The former would be all you needed to write in an exam. But as to background, we KNOW from classic experiments that water undergoes autoprotolysis, i.e. self-ionization.
We could represent this reaction by #(i)#:
#2H_2O(l) rightleftharpoonsH_3O^+ +HO^-#
OR by #(ii)#:
#H_2O(l) rightleftharpoonsH^+ +HO^-#
Note that #(i)# and #(ii)# ARE EQUIVALENT REPRESENTATIONS, and it really is a matter of preference which equation you decide to use. As far as anyone knows, the actual acidium ion in solution is
#H_5O_2^+# or #H_7O_3^+#, i.e. a cluster of 2 or 3 or 4 (or more) water molecules with an EXTRA #H^+# tacked on. We can use #H^+#, #"protium ion"# (as is used here) or #H_3O^+#, #"hydronium ion"# equivalently to represent this species.
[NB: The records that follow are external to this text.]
/-- R121, R162-R171, R181, R222, R229, R326: a long-latency word issues: its lanes' addresses and data are read, its clause goes on, and the word
stands in the operand log with what each lane found (when every lane faults, the cause is raised at once); a store's bytes go to the group's buffer.
No byte of memory and no lane register changes at issue. VPRF only asks for lines. VTLD converts its elements as it issues and VTST its values, whose
exceptions stick with the word's completion (R51). A word of governing mask zero completes at once. VNEW and VSTREF raise ILLEGAL in the handler
slot, and VNEW for a size out of range. A word of a clause that an open fence marks is numbered below the window's accesses (R249, R250). The model's
choices: VTLD reads its elements at issue, once their lines are in its core's L1 (log 42), and FMT comes before FPE (log 54). -/
def Obligations.LaneMemoryIssue : Prop :=
  let entry (i : Instr) (s : State) (g : Group) (fr : Fragment) (c : Clause) (tn : Tensor) (ops : Nat → DWord × List Word) : LogEntry :=
    let e : LogEntry :=
      { seq := if g.marked c.uid then g.low else llBlock g.seq, inOrder := g.windowed c.uid && performsLate i, uid := c.uid
        flag := (laneCtl i).bind fun x => c.flagOf x.fb, frag := fr.mask, instr := i,
        lrunPc := c.lrunPc, idx := c.idx, gov := c.govOf i, fpctl := c.fpctl &&& 0xFFC0FFFF, tn, issued := s.cycle, lanes := [] }
    { e with lanes := (lanesOf (c.govOf i)).map fun l =>
      { lane := l, addr := (ops l).1, data := (ops l).2, spans := laneSpans e (ops l).1 (ops l).2, locs := [], stat := .service } }
  let free (s : State) (g : Group) (e : LogEntry) : Prop := g.heldByAcquire e.uid = false ∧ s.logFull g.core = false ∧
    s.requestsFull g.core (e.lanes.length * if (llShape e.instr).acc.writes then 2 else 1) = false ∧ s.laneBlocked g e = false ∧
    ∀ x ∈ g.olog, x.seq ≠ e.seq
  let taken (g : Group) (e : LogEntry) : Group := if g.marked e.uid then { g with low := e.seq + 128 } else { g with seq := e.seq + 128 }
  let past (g : Group) (e : LogEntry) (k : Nat) (fr : Fragment) : Group := (taken g e).stepClause k fr
  let among (g : Group) (e : LogEntry) : List LogEntry :=
    (g.olog.takeWhile fun x => decide (x.seq < e.seq)) ++ [e] ++ g.olog.dropWhile fun x => decide (x.seq < e.seq)
  let reach (s : State) (g : Group) (e : LogEntry) (x : LaneEntry) : LaneRes := s.laneReach g e x.addr x.data
  let noHeader (s : State) (g : Group) (e : LogEntry) (x : LaneEntry) (ls : List Loc) : Prop := s.laneHeader e (s.laneVa g e x) ls = none
  let found (r : LaneEntry → LaneRes) (x : LaneEntry) : LaneEntry := match r x with
    | .ok ls => { x with locs := ls, stat := .ready }
    | .bad c st a => { x with stat := .bad c st 0 (BitVec.ofNat 64 a) }
    | .wait _ => x
  let logs (i : Instr) (ops : Group → Clause → Nat → DWord × List Word) (ask : State → Group → Clause → Prop) : Prop :=
    ∀ s g fr k c, LaneReady i s g fr k c → ask s g c →
      let fr' := fr.countLane c.uid
      let gov := c.govOf i
      let e := entry i s g fr' c 0 (ops g c)
      let r := reach s g e
      let e' := { e with lanes := e.lanes.map (found r) }
      free s g e → (∀ x ∈ e.lanes, (∀ v, r x ≠ .wait v) ∧ ∀ ls, r x = .ok ls → noHeader s g e x ls) →
      ((∃ x ∈ e.lanes, ∃ ls, r x = .ok ls) → ((g.windowed c.uid = false ∧ s.silent g = false) ∨ ∀ x ∈ e.lanes, ∃ ls, r x = .ok ls) →
        exec i s = .next (s.progress g { past g e k fr' with olog := among g e' } c.uid)) ∧
      (gov ≠ 0 → (∀ x ∈ e.lanes, ∃ y st a, r x = .bad y st a) → g.windowed c.uid = false → s.silent g = false →
        let h := { past g e k fr' with olog := among g { e' with retry := true } }
        ∃ x, { e' with retry := true }.record g.slot = some x ∧ exec i s = .next ((s.progress g h c.uid).raise h x)) ∧
      (gov = 0 → exec i s = .next (s.progress g ((past g e k fr').llDone c.uid e.flag) c.uid))
  let buffers (i : Instr) (ops : Group → Clause → Nat → DWord × List Word) : Prop :=
    ∀ s g fr k c (ls : LaneEntry → List Loc), LaneReady i s g fr k c →
      let fr' := fr.countLane c.uid
      let e := entry i s g fr' c 0 (ops g c)
      free s g e → (∀ x ∈ e.lanes, reach s g e x = .ok (ls x) ∧ noHeader s g e x (ls x)) →
      exec i s = .next (s.progress g ((past (s.bufferLanes g e (e.lanes.map (found fun x => .ok (ls x)))) e k fr').llDone c.uid e.flag) c.uid)
  let any (_ : State) (_ : Group) (_ : Clause) : Prop := True
  let stored (ty : Ty) (d : BitVec 8) (g : Group) (l : Nat) : List Word := if ty.is64 then [g.v d.toNat l, g.v (d.toNat + 1) l] else [g.v d.toNat l]
  let illegal (i : Instr) (p : State → Group → Clause → Prop) : Prop :=
    ∀ s g fr k c, LaneReady i s g fr k c → fr.inFence c.uid = false → g.longOpen c.uid = false → p s g c →
      exec i s = .next (s.raise g (laneRec g k c i .illegal 0 0))
  (∀ (ty : Ty) (m : BitVec 4) (d : BitVec 8) (x : LAddr) (ctl : LCtl),
    logs (.vld ty m d x ctl) (fun g c l => (laneAddr g c false x l, [])) any ∧
    (∀ peer : Option Src, logs (.vlds ty m d x ctl peer)
      (fun g c l => (laneAddr g c true x l, match peer with | some p => [srcW g c p l] | none => [])) any) ∧
    (∀ (op : AtomOp) (nr stash : Bool) (a : Src), logs (.vatom ty op nr stash m d x a ctl)
      (fun g c l => (laneAddr g c stash x l, atomData g c ty op a l)) any) ∧
    (∀ t : BitVec 4, logs (.vldref t m d x ctl) (fun g c l => (laneAddr g c false x l, [])) any) ∧
    (∀ (s : State) (g : Group) (fr : Fragment) (k : Nat) (c : Clause) (ls : LaneEntry → List Loc), LaneReady (.vstref m d x ctl) s g fr k c → g.slot ≠ 128 →
      let fr' := fr.countLane c.uid
      let ops (l : Nat) : DWord × List Word := (laneAddr g c false x l, [g.v d.toNat l, g.v (d.toNat + 1) l])
      let e := entry (.vstref m d x ctl) s g fr' c 0 ops
      free s g e → (∀ y ∈ e.lanes, reach s g e y = .ok (ls y) ∧ noHeader s g e y (ls y) ∧
        let chk := s.refCheck (s.who g) y.addr.toNat (pairOf (g.v d.toNat y.lane) (g.v (d.toNat + 1) y.lane)).toNat (ls y)
        (chk = .ok ∨ ∃ n, chk = .publish n)) →
      let h := (past g e k fr').llDone c.uid e.flag
      exec (.vstref m d x ctl) s = .next (s.progress g (if c.govOf (.vstref m d x ctl) = 0 then h
        else { h with olog := among g { e with flag := none, lanes := e.lanes.map (found fun y => .ok (ls y)) } }) c.uid)) ∧
    illegal (.vstref m d x ctl) (fun _ g _ => g.slot = 128) ∧
    buffers (.vst ty m d x ctl) (fun g c l => (laneAddr g c false x l, stored ty d g l)) ∧
    buffers (.vsts ty m d x ctl) (fun g c l => (laneAddr g c true x l, stored ty d g l)) ∧
    (∀ (l2 : Bool) (s : State) (g : Group) (fr : Fragment) (k : Nat) (c : Clause), LaneReady (.vprf l2 m x ctl) s g fr k c →
      ∃ u : State, u = { s with work := u.work, l1 := u.l1 } ∧
        exec (.vprf l2 m x ctl) s = .next (u.laneNext (g.llDone c.uid (c.flagOf ctl.fb)) (fr.countLane c.uid) k))) ∧
  (∀ (long fb : Bool) (m : BitVec 4) (d : BitVec 8) (a : Src),
    let i : Instr := .vnew long fb m d a
    let fits (s : State) (g : Group) (c : Clause) : Prop := ∀ t, s.team g.team = some t → ∀ l ∈ lanesOf (c.govOf i), s.sizeOk t (srcW g c a l).toNat long = true
    logs i (fun g c l => (0, [srcW g c a l])) (fun s g c => g.slot ≠ 128 ∧ (s.team g.team).isSome ∧ fits s g c) ∧
    illegal i (fun s g c => (s.team g.team).isSome ∧ (g.slot = 128 ∨ ¬ fits s g c))) ∧
  (∀ (ty : Ty) (tn : BitVec 8) (m : BitVec 4) (d : BitVec 8) (a b : Src) (ctl : LCtl) (s : State) (g : Group) (fr : Fragment) (k : Nat) (c : Clause),
    let i : Instr := .vtld ty tn m d a b ctl
    let gov := c.govOf i
    let t := s.tensor (s.who g).cid tn.toNat
    let fr' := fr.countLane c.uid
    let e := entry i s g fr' c t (fun l => elemOps t (srcW g c a l) (srcW g c b l) [])
    let s2 := if acquires ctl.order then s.acquireAt (s.who g).aid (ctl.scope.zeroExtend 5) else s
    let pieces (l : Nat) : Option (List (Nat × Nat × Bool)) := tPieces t (srcW g c a l).toNat (srcW g c b l).toNat true
    let val (ls : Nat → List Loc) (l : Nat) : Nat × Exc :=
      if (pieces l).isNone then (0, 0) else tLoad t ty e.fpctl (srcW g c a l).toNat (s2.readOwn g e.seq (ls l))
    LaneReady i s g fr k c →
    (tensorCheck t false ctl gov = true → fr.inFence c.uid = false → g.longOpen c.uid = false → exec i s = .next (s.raise g (laneRec g k c i .illegal 0 0))) ∧
    (∀ ls : Nat → List Loc, tensorCheck t false ctl gov = false → free s g e → gov ≠ 0 →
      (∀ x ∈ e.lanes, reach s g e x = .ok (ls x.lane) ∧ g.readsBefore e.seq (ls x.lane) = false ∧ s.lateFault (ls x.lane) false = none) →
      ((∃ l ∈ lanesOf gov, ∃ p ∈ ls l, s.inCache (s.who g) p = false) → ∃ u : State, u = { s with work := u.work, l1 := u.l1 } ∧ exec i s = .next u) ∧
      ((∀ l ∈ lanesOf gov, ∀ p ∈ ls l, s.inCache (s.who g) p = true) →
        (∀ l ∈ lanesOf gov, tFormat t = 9 → (pieces l).isSome → t3pBad (s2.readOwn g e.seq (ls l)) = false) → (∀ l ∈ lanesOf gov, (val ls l).2 = 0) →
        exec i s = .next (s2.progress g { past g e k fr' with olog := among g { e with lanes := e.lanes.map fun (x : LaneEntry) =>
          { x with got := (List.range 4).zip (leBytes 4 (val ls x.lane).1), stat := .ready } } } c.uid))) ∧
    (tensorCheck t false ctl gov = false → free s g e → gov = 0 → exec i s = .next (s2.progress g ((past g e k fr').llDone c.uid e.flag) c.uid))) ∧
  (∀ (ty : Ty) (sat : Bool) (tn : BitVec 8) (m : BitVec 4) (d : BitVec 8) (a b : Src) (ctl : LCtl) (s : State) (g : Group) (fr : Fragment) (k : Nat) (c : Clause),
    let i : Instr := .vtst ty sat tn m d a b ctl
    let gov := c.govOf i
    let t := s.tensor (s.who g).cid tn.toNat
    let fr' := fr.countLane c.uid
    let val (l : Nat) : Nat × Exc :=
      if tByte t (srcW g c a l).toNat (srcW g c b l).toNat = none then (0, 0) else tStore t ty sat c.fpctl (g.v d.toNat l).toNat
    let ops (l : Nat) : DWord × List Word := elemOps t (srcW g c a l) (srcW g c b l) [BitVec.ofNat 32 (val l).1]
    let e := entry i s g fr' c t ops
    let u : Exc := excUnion gov fun l => (val l).2
    let en := enables c.fpctl
    LaneReady i s g fr k c →
    (tensorCheck t true ctl gov = true → fr.inFence c.uid = false → g.longOpen c.uid = false → exec i s = .next (s.raise g (laneRec g k c i .illegal 0 0))) ∧
    (∀ ls : LaneEntry → List Loc, tensorCheck t true ctl gov = false → free s g e → u &&& en = 0 →
      (∀ x ∈ e.lanes, reach s g e x = .ok (ls x) ∧ noHeader s g e x (ls x)) →
      let h := past (s.bufferLanes g e (e.lanes.map (found fun x => .ok (ls x)))) e k fr'
      exec i s = .next (s.progress g ({ h with fpctl := h.fpctl ||| (stick e.fpctl u &&& 0x003F0000) }.llDone c.uid e.flag) c.uid)) ∧
    (tensorCheck t true ctl gov = false → free s g e → u &&& en ≠ 0 → fr.inFence c.uid = false → g.longOpen c.uid = false →
      exec i s = .next (s.raise g (laneRec g k c i .fpe ((u &&& en).zeroExtend 64) (excLanes gov en fun l => (val l).2)))))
The equilibrium constant for the reaction, under standard conditions, is..........#K_w=[H_3O^+][""^(-)OH]=10^-14#.
And to make the arithmetic a bit easier we can use the #pH# function, where #pH=-log_10[H_3O^+]#, and #pOH=-log_10[HO^-]#. And thus in aqueous solution under the given standard conditions, #pH+pOH=14#.
And since we are directly given #[H^+]# or #[H_3O^+]#.....
#pH=-log_10[H_3O^+]=-log_10(2.3xx10^-3)=2.64#
How do you think #pH# and #pOH# would evolve under non-standard conditions, i.e. at a temperature of say #373*K#? Would #K_w# decrease, remain constant, increase? Remember that the reaction as written is A BOND BREAKING reaction. How would this inform your choice?